• WORK ORDER:
Below are lines of data, and only some are wanted. Please repeat exactly those from the line that has "theorem test_decode_grel : decode" through the line that has "theorem test_decode_notify : decode".

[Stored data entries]
/-- R280 and R319, for a pump without stores under way: `bara` counts one arrival, and a second one before a wait is
fault 0x01; `barw` ends, with its wait counted, when every other member has made as many arrivals; it waits with cause 4
while one that has not halted is missing, and takes fault 0x19 at the first member when all that are missing have
halted; `bar` does both. BARW_RELEASE ends the wait. An asynchronous trap that abandons a `bar` leaves its arrival, and
the reissued `bar` does not arrive again. -/
def Obligations.BarriersCountArrivals : Prop :=
  ∀ (s : State) (scope : Scope) (m : CoreId) (rest : List CoreId) (cause : Cause),
    let c := s.cur
    let p := s.pump c
    let x := s.bar c scope
    let fresh := x.arrivals = x.waits
    let others := (s.members c scope).filter fun j => j ≠ c
    -- an arrival of the episode that `n` arrivals of this core stand for
    let arrived (n : BitVec 32) (j : CoreId) : Prop := ((s.bar j scope).arrivals - n).toNat < 2 ^ 31
    let counts (u t : State) (q : Pump) (y : Barrier) : Prop := OnlyPumpAndOrder c u t ∧
      t.pump c = { q with bars := setAt q.bars (scopeIndex scope) y, pc := q.pc + 8 }
    let n := x.arrivals + 1
    (∀ w ∈ s.pending, w.core ≠ c) →
    (fresh → ∃ t, exec (.bara scope) s = .next t ∧ counts s t p { x with arrivals := n }) ∧
    (¬ fresh → CanTrap p → Faults (.bara scope) s 0x01 (encode (.bara scope))) ∧
    (fresh → CanTrap p → Faults (.barw scope) s 0x01 (encode (.barw scope))) ∧
    (¬ fresh → (∀ j ∈ others, arrived x.arrivals j) →
      (∃ t, exec (.barw scope) s = .next t ∧ counts s t p { x with waits := x.arrivals, abandoned := false }) ∧
      ((p.block = some (.barw scope) ∨ p.block = some (.bar scope)) → ∃ t, exec (.barwRelease c) s = .next t ∧
        counts (unblocked s c) t (p.unblock s.now) { x with waits := x.arrivals, abandoned := false })) ∧
    (¬ fresh → (∃ j ∈ others, ¬ arrived x.arrivals j ∧ (s.pump j).run ≠ .halted) → Waits (.barw scope) s (some 4)) ∧
    (¬ fresh → (others.filter fun j => !s.arrived c scope j) = m :: rest → (∀ j ∈ m :: rest, (s.pump j).run = .halted) →
      CanTrap p → Faults (.barw scope) s 0x19 (s.coreWord m)) ∧
    (fresh → x.abandoned = false → (∀ j ∈ others, arrived n j) →
      ∃ t, exec (.bar scope) s = .next t ∧ counts s t p { arrivals := n, waits := n, abandoned := false }) ∧
    (fresh → x.abandoned = false → (∃ j ∈ others, ¬ arrived n j ∧ (s.pump j).run ≠ .halted) →
      ∃ t, exec (.bar scope) s = .next t ∧ OnlyPumpAndOrder c s t ∧ (t.pump c).block = some (.bar scope) ∧
        t.bar c scope = { x with arrivals := n } ∧ (t.pump c).pc = p.pc) ∧
    (p.block = some (.bar scope) → ¬ fresh → p.run = .running → p.ht = false → p.tvec ≠ 0 → p.page = none →
      p.asyncs = [cause] →
      ∃ t, exec (.asyncTrapTaken c) s = .next t ∧ OnlyPump c s t ∧ t.bar c scope = { x with abandoned := true } ∧
        (t.pump c).epc = va56 p.pc ∧ (t.pump c).pc = p.tvec ∧ (t.pump c).tcause = cause) ∧
    (¬ fresh → x.abandoned = true → (∀ j ∈ others, arrived x.arrivals j) →
      ∃ t, exec (.bar scope) s = .next t ∧ counts s t p { x with waits := x.arrivals, abandoned := false })

/-- A wait without progress for W cycles ends in a trap at the waiting instruction (R298, R313, R414): `lds` on an empty word,
with no region running, no stream active and no peer's window open, takes fault 0x19 at its address; `waith` on an input or
output handle whose stream stands still takes fault 0x18 with the handle; `launch` on a full queue takes fault 0x18 with the
address of its record. -/
def Obligations.StillWaitsTrap : Prop :=
  ∀ (s : State) (c : CoreId) (d a : Reg) (imm : BitVec 32) (h : BitVec 6) (n : BitVec 8) (k : CoreId) (o : Nat)
    (q : Queue) (dpa : Nat) (x : Handle),
    let p := s.pump c
    let W := (s.launch c).window
    let ea := p.read a + imm.signExtend 64
    let v := p.read a
    p.run = .running → p.page = none → CanTrap p → W ≤ s.now - p.blockedAt →
    (p.block = some (.lds d a imm) → ea.toNat % 8 = 0 → s.cisternPlace c ea = .here k o → o / 8 ∉ (s.core k).full →
      (∀ r : Fin 8, (s.core c).fab.regions[r].run = false) → p.streaming = false → s.peerWindow k = false →
      W ≤ s.now - (s.core c).activeAt → TrapsOn c (.ldsStillTimeout c) s (precise 0x19 ea) p.pc) ∧
    (p.block = some (.waith a h n) → p.handle h = some x → p.bound h = true → x.out = true → n.toNat ≤ x.slots →
      x.slots - (x.fill - x.free) < n.toNat → (∀ t, p.ringStream h = some t → t.fault = none) → s.streamStill c h W = true →
      TrapsOn c (.waithStillTimeout c) s (precise 0x18 (h.setWidth 64)) p.pc) ∧
    (p.block = some (.waith a h n) → p.handle h = some x → p.bound h = true → x.out = false → n.toNat ≤ x.slots →
      p.fillOf h - x.free < n.toNat → liveStream (p.ringStream h) = true → s.streamStill c h W = true →
      TrapsOn c (.waithStillTimeout c) s (precise 0x18 (h.setWidth 64)) p.pc) ∧
    (p.block = some (.launch a) → v.toNat % 64 = 0 → s.ownQueue c = some q → q.page = none →
      s.translateIn q.space q.doorbell .rw = .at dpa → 2 ^ q.log2n ≤ (s.bellAt q dpa).toNat - q.head.toNat →
      TrapsOn c (.launchStillTimeout c) s (precise 0x18 v) p.pc)
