theorem State.core_modPump_ne (s : State) (c d : CoreId) (f : Pump → Pump) (h : d ≠ c) :
    (s.modPump c f).core d = s.core d := s.core_modCore_ne c d _ h

theorem State.pump_modPump_ne (s : State) (c d : CoreId) (f : Pump → Pump) (h : d ≠ c) :
    (s.modPump c f).pump d = s.pump d := by
  simp only [State.pump, s.core_modPump_ne c d f h]
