-- ==== Sys2Proof/Tests/Slice0.lean ====
section
/-! SUPPORT. Tests: ill-formed instructions refused, words decoded by hand from the encodings, single steps with results
from the manual, and for each statement a state and operands that meet its hypotheses. -/


namespace Sys2Proof.Tests

set_option Elab.async false

open Sys2Proof Machine

/-! ### The small states of the tests -/

/-- Core 0 runs at 0x1000 with a trap vector; its code section is [0x1000, 0x2000). Page 0 holds the code at physical address 0,
page 0x10000 holds data at 0x20000, and page 0x20000 read-only data at 0x30000. g5 = 7, g6 = 9, g7 = 0x10008, lk = 0x1040. -/
def pump0 : Pump :=
  { Pump.reset with
    run := .running
    tvec := 0x9000
    pc := 0x1000
    g := setAt (setAt (setAt (setAt Pump.reset.g 5 7) 6 9) 7 0x10008) 62 0x1040 }

def core0 : Core :=
  { Core.reset with
    pump := pump0
    launch := { Launch.reset with codeLo := 0x1000, codeHi := 0x2000, group := [0, 1, 2, 3], image := 0x10000 }
    tlb := [{ space := 0, vbase := 0, size := 65536, pbase := 0, r := true, w := true, x := true },
            { space := 0, vbase := 0x10000, size := 65536, pbase := 0x20000, r := true, w := true, x := false },
            { space := 0, vbase := 0x20000, size := 65536, pbase := 0x30000, r := true, w := false, x := false }] }

def base : State := { State.reset with stage := 4, cores := setAt State.reset.cores 0 core0 }

/-- Page tables of space 0 at 0x400000 (R428 to R430): the first 2 MB map to themselves, with every permission. -/
def tables : Memory :=
  ((Memory.write [] 0x40_0000 (toLE 8 0x40_1001)).write 0x40_1000 (toLE 8 0x40_2001)).write 0x40_2000 (toLE 8 31)

/-- `base` with those page tables in place of the TLB entries, and the bytes `bs` at address `a`. -/
def paged (m : List (Nat × List Byte)) : State :=
  { base with mem := m.foldl (fun (t : Memory) (w : Nat × List Byte) => t.write w.1 w.2) tables, spaces := [(0, 0x40_0000)] }.modCore 0 fun k => { k with tlb := [] }

/-- `base` with another pump, core, or polder of core 0. -/
def withPump (f : Pump → Pump) : State := base.modPump 0 f
def withCore (f : Core → Core) : State := base.modCore 0 f
def withFab (f : Fabric → Fabric) : State := base.modFab 0 f

/-- `base` with one g register, or with the bytes of memory from an address on. -/
def withG (i : Fin 64) (v : Word) : State := withPump fun p => { p with g := setAt p.g i v }
def withMem (a : Nat) (bs : List Byte) : State := { base with mem := Memory.write [] a bs }

/-- The answer is a next state with the property. -/
def ok (o : Out) (f : State → Bool) : Bool :=
  match o with
  | .next t => f t
  | _ => false

/-- Register `r` of core 0. -/
def reg (t : State) (r : Reg) : Word := (t.pump 0).read r

/-- `exec i s` writes `v` to `g4` and goes on. -/
def gives (i : Instr) (s : State) (v : Word) : Bool :=
  ok (exec i s) fun t => reg t (.g 4) = v && reg t .last = v && (t.pump 0).pc = (s.pump 0).pc + 8

/-- `exec i s` takes a trap at the instruction. -/
def traps (i : Instr) (s : State) (code : Code) (tval : Word) : Bool :=
  ok (exec i s) fun t => (t.pump 0).tcause.code = code && (t.pump 0).tcause.tval = tval &&
    (t.pump 0).epc = (s.pump 0).pc && (t.pump 0).pc = 0x9000 && (t.pump 0).ht

/-- `exec i s` waits with the stall cause. -/
def waits (i : Instr) (s : State) (why : BitVec 8) : Bool :=
  ok (exec i s) fun t => (t.pump 0).block = some i && (t.pump 0).stallWhy = why && (t.pump 0).pc = (s.pump 0).pc

theorem can_trap {s : State} {c : CoreId} (h : (s.pump c).ht = false ∧ (s.pump c).tvec ≠ 0 ∧ (s.pump c).asyncs = []) : CanTrap (s.pump c) := h

/-! ### Well-formed and ill-formed terms, one for each check (R51 to R66) -/

theorem test_wf_zero_word : Instr.wf (.add (.g 0) (.g 0) (.g 0)) = false ∧ Instr.wf (.add (.g 1) (.g 0) (.g 0)) = true := by
  decide
theorem test_wf_bfx : Instr.wf (.bfx (.g 4) (.g 5) 32 32) = false ∧ Instr.wf (.bfx (.g 4) (.g 5) 32 31) = true := by decide
theorem test_wf_bfi : Instr.wf (.bfi (.g 4) (.g 5) 63 1) = false ∧ Instr.wf (.bfi (.g 4) (.g 5) 63 0) = true := by decide
theorem test_wf_aenc : Instr.wf (.aenc .o32 1 2) = false ∧ Instr.wf (.aenc .c16 1 2) = true := by decide
theorem test_wf_arnd : Instr.wf (.arnd .bits .o32 1 (.g 4)) = false ∧ Instr.wf (.arnd .unif .oi 1 (.g 4)) = false ∧
    Instr.wf (.arnd .bits .oi 1 (.g 4)) = true := by decide
theorem test_wf_hset_slots : Instr.wf (.hset false 3 (.g 4) 0 1024) = false := by decide
theorem test_wf_hset_size : Instr.wf (.hset false 3 (.g 4) 4 0) = false ∧ Instr.wf (.hset false 3 (.g 4) 4 1040) = false ∧
    Instr.wf (.hset false 3 (.g 4) 4 1024) = true := by decide
theorem test_wf_waith : Instr.wf (.waith (.g 4) 3 0) = false ∧ Instr.wf (.waith (.g 4) 3 1) = true := by decide
theorem test_wf_advh : Instr.wf (.advh 3 0) = false ∧ Instr.wf (.advh 3 1) = true := by decide
theorem test_wf_stop : Instr.wf (.stop 3 0) = false ∧ Instr.wf (.stop 3 7) = true := by decide
theorem test_wf_swr : Instr.wf (.swr .cycle (.g 4)) = false ∧ Instr.wf (.swr .epc (.g 4)) = true := by decide
theorem test_wf_step : Instr.wf (.siteFire 0 0) = false ∧ Instr.wf .halt = true := by decide

/-! ### Words written out from the encodings -/

-- opcode [63:56], d [55:49], a [48:42], b [41:35], c [34:28] (R53, R57): add g4, g5, g6
theorem test_decode_add : decode (0x00 <<< 56 ||| 4 <<< 49 ||| 5 <<< 42 ||| 6 <<< 35) = .ok (.add (.g 4) (.g 5) (.g 6)) := by
  decide
-- the words that R56 to R66, R103, R113, R296 to R308 and R412 to R415 print
theorem test_decode_li : decode 0x1908_0000_89AB_CDEF = .ok (.li (.g 4) 0x89AB_CDEF) := by decide
theorem test_decode_minn : decode 0x0C08_1028_0000_0000 = .ok (.minn (.g 4) (.g 4) (.g 5)) := by decide
theorem test_decode_li_k : decode 0x1982_0000_0000_0818 = .ok (.li (.k 1) 0x818) := by decide
theorem test_decode_dbnz : decode 0x4600_1C00_FFFF_FFFD = .ok (.dbnz (.g 7) 0xFFFF_FFFD) := by decide
theorem test_decode_ld : decode 0x500E_2C33_0000_0000 = .ok (.ld .d false (some .quad) (.g 7) (.g 11) 0) := by decide
theorem test_decode_st : decode 0x510C_2C33_0000_0000 = .ok (.st .d false (some .quad) (.g 6) (.g 11) 0) := by decide
theorem test_decode_cas : decode 0x600E_2840_92A0_0000 = .ok (.amoCas (.acq .quad) (.g 7) (.g 10) (.g 8) (.g 9)) := by decide
theorem test_decode_fence : decode 0x6100_0000_0030_0000 = .ok (.fence .quad) := by decide
theorem test_decode_nma : decode 0x620C_3000_0000_0004 = .ok (.nma .fadd (.g 6) (.g 12) 4) := by decide
theorem test_decode_aadd : decode 0x7233_4000_0004_0000 = .ok (.aadd (some .o32) 3 3 4) := by decide
theorem test_decode_hset : decode 0x800C_1058_0000_0400 = .ok (.hset false 3 (.g 11) 4 1024) := by decide
theorem test_decode_advh : decode 0x830C_0400_0000_0000 = .ok (.advh 3 1) := by decide
theorem test_decode_kick : decode 0x8800_0000_0000_0000 = .ok (.kick 0) := by decide
theorem test_decode_cfgs : decode 0x9100_0000_0000_0010 = .ok (.cfgs 0 1) := by decide
theorem test_decode_gld : decode 0x9500_5000_0000_0000 = .ok (.gld (.g 20)) := by decide
theorem test_decode_grel : decode 0x9700_0000_0000_0001 = .ok (.grel 1) := by decide
theorem test_decode_dqsteal : decode 0xA208_3400_0000_0000 = .ok (.dqsteal (.g 4) (.g 13)) := by decide
theorem test_decode_notify : decode 0xA500_1838_0000_0000 = .ok (.notify (.g 6) (.g 7)) := by decide
theorem test_decode_bar : decode 0xA800_0000_0030_0000 = .ok (.bar .quad) := by decide
theorem test_decode_trap : decode 0xB000_0000_0000_0005 = .ok (.trap 5) := by decide
theorem test_decode_swr : decode 0xB301_0800_0000_0024 = .ok (.swr .epc (.k 2)) := by decide
theorem test_decode_eret : decode 0xB100_0000_0000_0000 = .ok .eret := by decide
-- R51, R52: the zero word, a set bit the row leaves unused, an opcode no row has
theorem test_reject_zero : decode 0 = .error .zeroWord := by decide
theorem test_reject_unused_bit : (decode 0xB100_0000_0000_0001).isOk = false := by decide
theorem test_reject_opcode : (decode 0xFF00_0000_0000_0000).isOk = false := by decide

/-! ### Steps, traps, memory -/

theorem test_step_runs_li : ok (step (base.withFetchWord 64 0x1908_0000_89AB_CDEF))
    (fun t => reg t (.g 4) = 0xFFFF_FFFF_89AB_CDEF && (t.pump 0).pc = 0x1008) = true := by decide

• ANSWER AREA:
theorem test_decode_grel : decode 0x9700_0000_0000_0001 = .ok (.grel 1) := by decide
theorem test_decode_dqsteal : decode 0xA208_3400_0000_0000 = .ok (.dqsteal (.g 4) (.g 13)) := by decide
theorem test_decode_notify : decode 0xA500_1838_0000_0000 = .ok (.notify (.g 6) (.g 7)) := by decide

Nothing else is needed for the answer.